Goa's Endangered Wildlife

Posted on 2008-10-04
Wildlife includes all the non-domesticated, wild species-animals, birds, plants, insects, micro organisms. Wildlife cannot exist without natural wilderness-areas not interfered by humans. The country is celebrating wildlife week-but Goa’s wildlife faces the threat of total extinction by middle of this century on account of several factors such as; climate change, hunting and poaching, overexploitation, habitat modification and fragmentation, disruption of natural migration corridors, ecological simplification due to subsidised and managed landscaping, monoculture plantations, biological invasion, disturbance in food chain, industrial pollution, urbanisation, lack of public education, weak law enforcement machinery to list a few. Most of the wild animals have now retreated to the innermost areas of government controlled wildlife sanctuaries and those, which are fighting for survival, are fighting against the time.
All over Goa I see a trail of destruction as I attempt to synthesise the information received from volunteers and natural historians. People are hounding out the common anteaters (muykhairo) from coastal sand dunes. Pythons (har) are captured and are paraded as trophies. Thousands of bull frogs end up to cook the highly prized monsoon dish-jumping chicken.
Elephants attacking humans and panthers straying in settlement areas are indicators of ecosystem destruction. More than a thousand illegal firearms in the villages of Ponda, Sattari, Sanguem, Quepem and Canacona pose a great danger to the wild animals. Crude bombs and locally assembled booby traps are used to hunt the wild animals. Explosives smuggled from mining areas are illegally used for ‘blast fisheries’ endangering the rare varieties of freshwater and estuarine fish. The alluvial sand mining business in Chapora and Terekhol rivers have eliminated the rich beds of clams, bivalves, oysters and Goa may have lost a rich diversity of these filter feeding species.
A controversial project is threatening the fertile oyster, mussels harvesting zone in Chicalim-Marmagoa. Endangered and globally banned species of sharks are still sold in local markets. Dolphins are meeting the same fate. River otters-‘udd’ is now a rare sight. Many fertile beds of lobsters have been lost due to land reclamation and aquatic pollution. Birds are not safe. The common sparrows prone to pesticide toxicity are becoming a rare sight.

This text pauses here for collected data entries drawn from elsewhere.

-- ==== Sys2Proof/Machine/Memory.lean ====
section
/-!
DEFINITION. Memory as bytes: the home, the four dies' views (R186, R190, R191), poison (R394, R395), the on-chip memories,
and translation (R115 to R118, R381). Every wider access is built here, so byte order is decided once (R10).
-/

namespace Sys2Proof.Machine

/-- A package's own memory has keys below this; domain address `d` of another package has key `remoteBase + d` (R345). -/
def remoteBase : Nat := 2 ^ 52

/-- What a byte of memory that nothing has written reads as (log 2). -/
def unwritten : Byte := 0

/-- The bytes are in canonical form. -/
def Memory.wf (m : Map Byte) : Bool := mwf unwritten m

/-- A byte as its home L2 has it: the last write in coherence order (R186). -/
def State.home (s : State) (a : Nat) : Byte := mget unwritten a s.mem

/-- A byte as die `d` sees it (R190, R191). -/
def State.view (s : State) (d a : Nat) : Byte := (mfind (4 * a + d) s.stale).getD (s.home a)

def State.homeBytes (s : State) (a : Nat) : Nat → List Byte
  | 0 => []
  | n + 1 => s.home a :: s.homeBytes (a + 1) n

def State.viewBytes (s : State) (d a : Nat) : Nat → List Byte
  | 0 => []
  | n + 1 => s.view d a :: s.viewBytes d (a + 1) n

/-- A little-endian number of `n` bytes at the home. -/
def State.homeNat (s : State) (a n : Nat) : Nat := leNat (s.homeBytes a n)
def State.viewNat (s : State) (d a n : Nat) : Nat := leNat (s.viewBytes d a n)

/-- A write of [a, a+n) clears the poison of the granules it covers whole (R395); `g` is the granule in bytes. -/
def clearPsn (g a n : Nat) (p : List Nat) : List Nat := p.filter fun k => !(decide (a ≤ k * g) && decide (k * g + g ≤ a + n))

/-- Some granule that [a, a+n) touches is poisoned. -/
def hasPsn (g a n : Nat) (p : List Nat) : Bool := p.any fun k => decide (k * g < a + n) && decide (a < k * g + g)

def inRange (a n k : Nat) : Bool := decide (a ≤ k) && decide (k < a + n)

/-- A write into memory as every die sees it from now on: the hub's, the host's, a table walk's OR. -/
def State.putHome (s : State) (a : Nat) (bs : List Byte) : State :=
  let n := bs.length
  { s with
    mem := mputs unwritten a bs s.mem
    stale := mfilter (fun k _ => !inRange a n (k / 4)) s.stale
    lag := s.lag.map fun l => { l with cells := l.cells.filter fun c => !inRange a n c.1 }
    psnMem := clearPsn 32 a n s.psnMem }

def State.putHomeNat (s : State) (a n x : Nat) : State := s.putHome a (natLe n x)

/-- Vector clock of a die, R191. -/
def State.clock (s : State) (d : Nat) : List Nat := (List.range Config.dies).map fun j => mget 0 (4 * d + j) s.vc

def maxList : List Nat → List Nat → List Nat
  | x :: r, y :: q => Nat.max x y :: maxList r q
  | r, [] => r
  | [], q => q

/-- A stamp raised to those of the writes in flight that a write of [a, a+n) follows in coherence order (R191). -/
def State.raised (s : State) (v : List Nat) (a n : Nat) : List Nat :=
  s.lag.foldl (fun v l => if l.cells.any fun c => inRange a n c.1 then maxList v l.stamp else v) v

/-- The stamp of a write by die `d`: its advanced clock, no lower than the stamps of the writes it follows (R191). -/
def State.stampOf (s : State) (d a n : Nat) : List Nat :=
  s.raised ((s.clock d).mapIdx fun j x => if j = d then x + 1 else x) a n

def cellsFrom (a : Nat) : List Byte → List (Nat × Byte)
  | [] => []
  | b :: r => (a, b) :: cellsFrom (a + 1) r

/-- What die `e` keeps seeing of cells about to be written elsewhere. -/
def State.keepOld (s : State) (e : Nat) (cells : List (Nat × Byte)) (st : Map Byte) : Map Byte :=
  cells.foldl (fun st c => if (mfind (4 * c.1 + e) st).isSome then st else mput (4 * c.1 + e) (s.home c.1) st) st
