-- ==== Sys2Proof/Machine/Ops.lean ====
section
/-!
DEFINITION. The named operations that meanings are built from: tables of units, filing (R40, R47), posting records (R373, R374),
taking a cause (R368 to R376), the raft on the pipe in turn, and issue with the checks of R222 that every instruction shares.
-/

namespace Sys2Proof.Machine

-- Units.

def State.core (s : State) (c : Nat) : Core := mget {} c s.cores
def State.updCore (s : State) (c : Nat) (f : Core → Core) : State := { s with cores := mput c (f (s.core c)) s.cores }
def State.pipe (s : State) (c p : Nat) : Pipe := mget {} (4 * c + p) s.pipes
def State.setPipe (s : State) (c p : Nat) (x : Pipe) : State := { s with pipes := mput (4 * c + p) x s.pipes }
def State.cluster (s : State) (k : Nat) : Cluster := mget {} k s.clusters
def State.updCluster (s : State) (k : Nat) (f : Cluster → Cluster) : State :=
  { s with clusters := mput k (f (s.cluster k)) s.clusters }
def State.slice (s : State) (k : Nat) : Slice := mget {} k s.slices
def State.updSlice (s : State) (k : Nat) (f : Slice → Slice) : State := { s with slices := mput k (f (s.slice k)) s.slices }
def State.updThread (s : State) (id : Nat) (f : Thread → Thread) : State := { s with threads := mupd id f s.threads }
def State.updTeam (s : State) (id : Nat) (f : Team → Team) : State := { s with teams := mupd id f s.teams }

/-- The team in a slot of a core. -/
def State.teamAt (s : State) (core slot : Nat) : Option (Nat × Team) :=
  s.teams.find? fun t => t.2.core == core && t.2.slot == slot

/-- The team of an identity. -/
def State.team (s : State) (id : Nat) : Option Team := mfind id s.teams

/-- Live threads of a team. -/
def State.threadsOf (s : State) (team : Nat) : List (Nat × Thread) := s.threads.filter fun t => t.2.team == team

/-- A team by identity, on a core or saved. -/
def State.anyTeam (s : State) (id : Nat) : Option Team :=
  match s.team id with
  | some t => some t
  | none => (s.saved.find? fun x => x.2.id == id).map (·.2.team)

def State.updAny (s : State) (id : Nat) (f : Team → Team) : State :=
  if (s.team id).isSome then s.updTeam id f
  else { s with saved := mmap (fun _ x => if x.id = id then { x with team := f x.team } else x) s.saved }

/-- LANES of a notice that concerns a launch: the queue's index, and bit 6 for an entry of the pending-launch store (R414). -/
def Launch.lanes (l : Launch) : Nat := l.queue + if l.store then 64 else 0
def State.lanesOf (s : State) (t : Team) : Nat :=
  match mfind t.launch s.launches with
  | some l => l.lanes
  | none => t.queue

def State.teamCore (s : State) (team : Nat) : Option Nat := (s.team team).map (·.core)

/-- A surrender routine waits to be injected on a core (R64, R111). -/
def State.injectionDue (s : State) (core : Nat) : Bool :=
  (s.cluster (Config.clusterOf core)).leases.any fun l => l.2.recalled.isSome && !l.2.injected && match l.2.team with
    | some t => s.teamCore t == some core
    | none => false

/-- A thread that can issue only after a wake event (R64). -/
def Place.asleep : Place → Bool
  | .blocked _ _ => true
  | .parked => true
  | .held => true
  | .evicted _ => true
  | _ => false

def Thread.isEvicted (t : Thread) : Bool :=
  match t.place with
  | .evicted _ => true
  | _ => false

/-- Nothing on a core can issue without a wake event (R64). -/
def State.asleep (s : State) (core : Nat) : Bool :=
  (s.threads.all fun t => s.teamCore t.2.team != some core || t.2.place.asleep) && !s.injectionDue core &&
  (List.range Config.pipes).all fun p => (s.pipe core p).raft.isNone && (s.pipe core p).hold.isNone

/-- A cycle ends, and the next one is `t`: what was written is read from then on (R51), and each core notes whether it sleeps (R64). -/
def State.nextCycle (s : State) (t : Nat) : State :=
  { s with
    now := t
    teams := mmap (fun _ x => x.latch) s.teams
    cores := mmap (fun c k => { k with idle := s.asleep c }) s.cores }

/-- Time passes to a later cycle. -/
def State.advance (s : State) (t : Nat) : State := if t ≤ s.now then s else s.nextCycle t

/-- Threads that hold a slot of a core: every thread of its teams but the evicted (R38, R57); injected ones have slots of
their own. -/
def State.slotsUsed (s : State) (core : Nat) : Nat :=
  (s.threads.filter fun t => s.teamCore t.2.team == some core && t.2.inj.isNone &&
    match t.2.place with
    | .evicted _ => false
    | _ => true).length

-- Decks.

/-- The key of a thread's deck (R40), for one that is filed or parked or held. (Log 53, DEDUCED.) -/
def deckKey (t : Thread) : Nat × VAddr × Bool × Nat :=
  (t.team, t.pc, t.inj.isSome, match t.place with
    | .parked => 1
    | .held => 2
    | _ => 0)

def insertNew {α : Type} [DecidableEq α] (x : α) (l : List α) : List α := if x ∈ l then l else x :: l

def inDeck (t : Thread) : Bool :=
  match t.place with
  | .deck _ => true
  | .parked => true
  | .held => true
  | _ => false
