-- ==== Sys2Proof/Machine/LoadStore.lean ====
section
/-!
DEFINITION. Loads and stores of global memory, scratchpad and landing, BMV streams, acquire and release, fences, prefetch and
the tag table (R274 to R286, R290, R282, R283).
-/

namespace Sys2Proof.Machine

/-- The tag a load gives, R75. -/
def memTag : MemTy → BitVec 4
  | .z8 => tU32 | .z16 => tU32 | .s8 => tI32 | .s16 => tI32 | .i32 => tI32 | .f32 => tF32 | .f64 => tF64
  | .bf16x2 => tBF16 | .f16x2 => tF16 | .e4m3x4 => tE4M3 | .e5m2x4 => tE5M2 | .i8x4 => tI8 | .n4p => tN4P
  | .key64 => tKEY | .b128 => tNone | .b32 => tNone

/-- A loaded value of up to four bytes, extended (R278). -/
def memExtend (t : MemTy) (m : Nat) : Word :=
  match t with
  | .s8 => (BitVec.ofNat 8 m).signExtend 32
  | .s16 => (BitVec.ofNat 16 m).signExtend 32
  | _ => BitVec.ofNat 32 m

/-- The words a load of some bytes writes, from the first register up (R278, R280). -/
def memWords (t : MemTy) (bs : List Byte) : List Word :=
  let m := leNat bs
  match t with
  | .f64 => [BitVec.ofNat 32 m, BitVec.ofNat 32 (m / 2 ^ 32)]
  | .key64 => [BitVec.ofNat 32 m, BitVec.ofNat 32 (m / 2 ^ 32)]
  | .b128 => (List.range 4).map fun j => BitVec.ofNat 32 (m / 2 ^ (32 * j))
  | _ => [memExtend t m]

def memRegs (t : MemTy) (d : Nat) : List Nat := (List.range (memWords t []).length).map (d + ·)

def setRegs (d : Nat) (tag : BitVec 4) : List Word → Thread → Thread
  | [], t => t
  | w :: r, t => setRegs (d + 1) tag r (t.setReg d w tag)

/-- What arrives in a thread for a load, at once or when its data comes (R278, R284). -/
def RemoteOp.size : RemoteOp → Nat
  | .load t _ => t.size
  | .acq b64 _ => if b64 then 8 else 4
  | .atom op _ _ _ => if op.wide then 8 else 4
  | .ldu t _ => t.size
  | .shared => 0

/-- It writes the location, and needs W (R381). -/
def RemoteOp.writes : RemoteOp → Bool
  | .atom _ _ _ _ => true
  | _ => false

def RemoteOp.regs : RemoteOp → List Nat
  | .load t d => memRegs t d.toNat
  | .acq b64 d => if b64 then [d.toNat, d.toNat + 1] else [d.toNat]
  | .atom op _ _ d => if op.wide then [d.toNat, d.toNat + 1] else [d.toNat]
  | .ldu _ _ => []
  | .shared => []

def RemoteOp.into (o : RemoteOp) (bs : List Byte) (t : Thread) : Thread :=
  match o with
  | .load ty d => setRegs d.toNat (memTag ty) (memWords ty bs) t
  | .acq true d => t.setPair d.toNat (BitVec.ofNat 64 (leNat bs)) tNone
  | .acq false d => t.setReg d.toNat (BitVec.ofNat 32 (leNat bs)) tI32
  | .atom _ _ _ _ => t
  | .ldu _ _ => t
  | .shared => t

def Thread.addBusy (t : Thread) (rs : List Nat) : Thread := { t with busyV := rs ++ t.busyV }

/-- One lane's global access for a load or store of `n` bytes at base + o: the address checks of R428. -/
def State.laneAddr (s : State) (c : Ctx) (l : Ln) (base : DWord) (o : Word) (n : Nat) (write : Bool) (noMt : List Nat) :
    Except Fail (GAcc × VAddr) :=
  let ea := eaOf base o
  match s.global c.who c.tm.asid base ea n (l.use write) noMt with
  | .error f => .error f
  | .ok g => .ok (g, ea)

/-- What a read finds poisoned: 0x60 with its address (R395). -/
def State.lanePsn (s : State) (n : Nat) (write : Bool) (x : GAcc × VAddr) : Option Fail :=
  if s.poisonAt x.1.loc n then some { cause := 0x60, detail := x.2.setWidth 64, write := write } else none

/-- The same with the poison that a read meets (R428). -/
def State.laneGlob (s : State) (c : Ctx) (l : Ln) (base : DWord) (o : Word) (n : Nat) (write : Bool) (noMt : List Nat) :
    Except Fail (GAcc × VAddr) :=
  match s.laneAddr c l base o n write noMt with
  | .error f => .error f
  | .ok x => match if write then none else s.lanePsn n write x with
    | some f => .error f
    | none => .ok x

/-- One lane must wait: for the checker (R194), or for replicas that a store has locked (R193); another store to a replicated page follows
that one, and a store by another alias of its frame waits (R119). -/
def State.laneWait (s : State) (c : Ctx) (n : Nat) (write : Bool) (x : GAcc × VAddr) : Bool :=
  ((!write || x.1.loc.mt == 0) && s.lockedAt x.1.loc) || s.conflict c.cluster [gRng c.tm.asid x.2.toNat n write]

/-- Some lane must wait. -/
def State.mustWait (s : State) (c : Ctx) (n : Nat) (write : Bool) (xs : List (Ln × (GAcc × VAddr))) : Bool :=
  xs.any fun x => s.laneWait c n write x.2

/-- Some lane's address lies in another package, so that the instruction can block (R56); an injected thread may not issue it (R113,
R423). -/
def State.reachesOut (s : State) (c : Ctx) (eas : List VAddr) : Bool :=
  c.injected.isSome && eas.any fun ea => match s.xlate c.who c.tm.asid ea.toNat 0 with
    | .ok t => isRemote (s.locOf t ea.toNat)
    | .error _ => false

Hunting still goes on Carambolim lake at dawn for pintail ducks , coots and purple moorhens- our winter visitors. Peafowl-the national bird of India is hunted and even kept as a pet illegally. Flying foaxes and smaller fruit bats too are facing the pressure. Bandicoots/mongooses are bewildered as their habitats have come under pressure and many are seen crushed on the roads. Wild honeybees are getting endangered. More than 40 species of wildflowers are threatened due to habitat fragmentation. Fireflies would disappear from urbanized pockets in a few years. The entire rich gene pool of Termitomyces mushrooms, Goa’s favourite monsoon fungal delicacy is threatened due to unprecedented exploitation and lack of new recruitment in species population.
Eupatorium-ankur- is Goa’s popular edible fern. But where are the habitats left? The Mapusa river has become a sewer. Once it supported vast stands of Eupatorium in mangrove fringed areas. The forest department is fighting with its back to the wall. It is facing opposition from powerful vested interests. The coastal nesting habitats of Oliver ridley’s turtles are facing problems as locals have become greedy to make a killing from tourism from same areas. Weeds like Eupatorium are threatening local forests and grasslands. All local fresh water bodies are choked with invasive weeds like salvinia, pistchia and water hyacinth. Exotic and unwanted species of insects have entered Goa. These would now play havoc in the field.
Huge nests of stinging social wasps were recently destroyed in Taleigao and Santa Cruz. These dangerous and aggressive wasps are set to take over coastal urban areas. Termites, deprived of surface plant litter, grasses, wood etc, have changed their feeding style and are exploring human habitats. This is leading to heavy economic losses. The diversity, distribution and density of pollinators-insects, birds, reptiles, mammals has come down but very few people admit that their crop losses or poor yields are due to this reason. Indiscriminate use of agrofertilizers, agrochemicals , soaps, detergents, plastics have left devastating ecological footprints all over Goa.
The wildlife census tells only a part of the story. Even today the biodiversity of Goa is still not fully catalogued. Only five per cent of species are known. But destruction of entire ecosystems, natural habitats, rare soil types is taking place without any biodiversity impact assessment. Ecorestoration would take decades but saving what remains becomes our first priority-let us not forget the ancient wisdom -“All things bright and beautiful, All creatures great and small, All things wise and wonderful, The Lord God made them all”.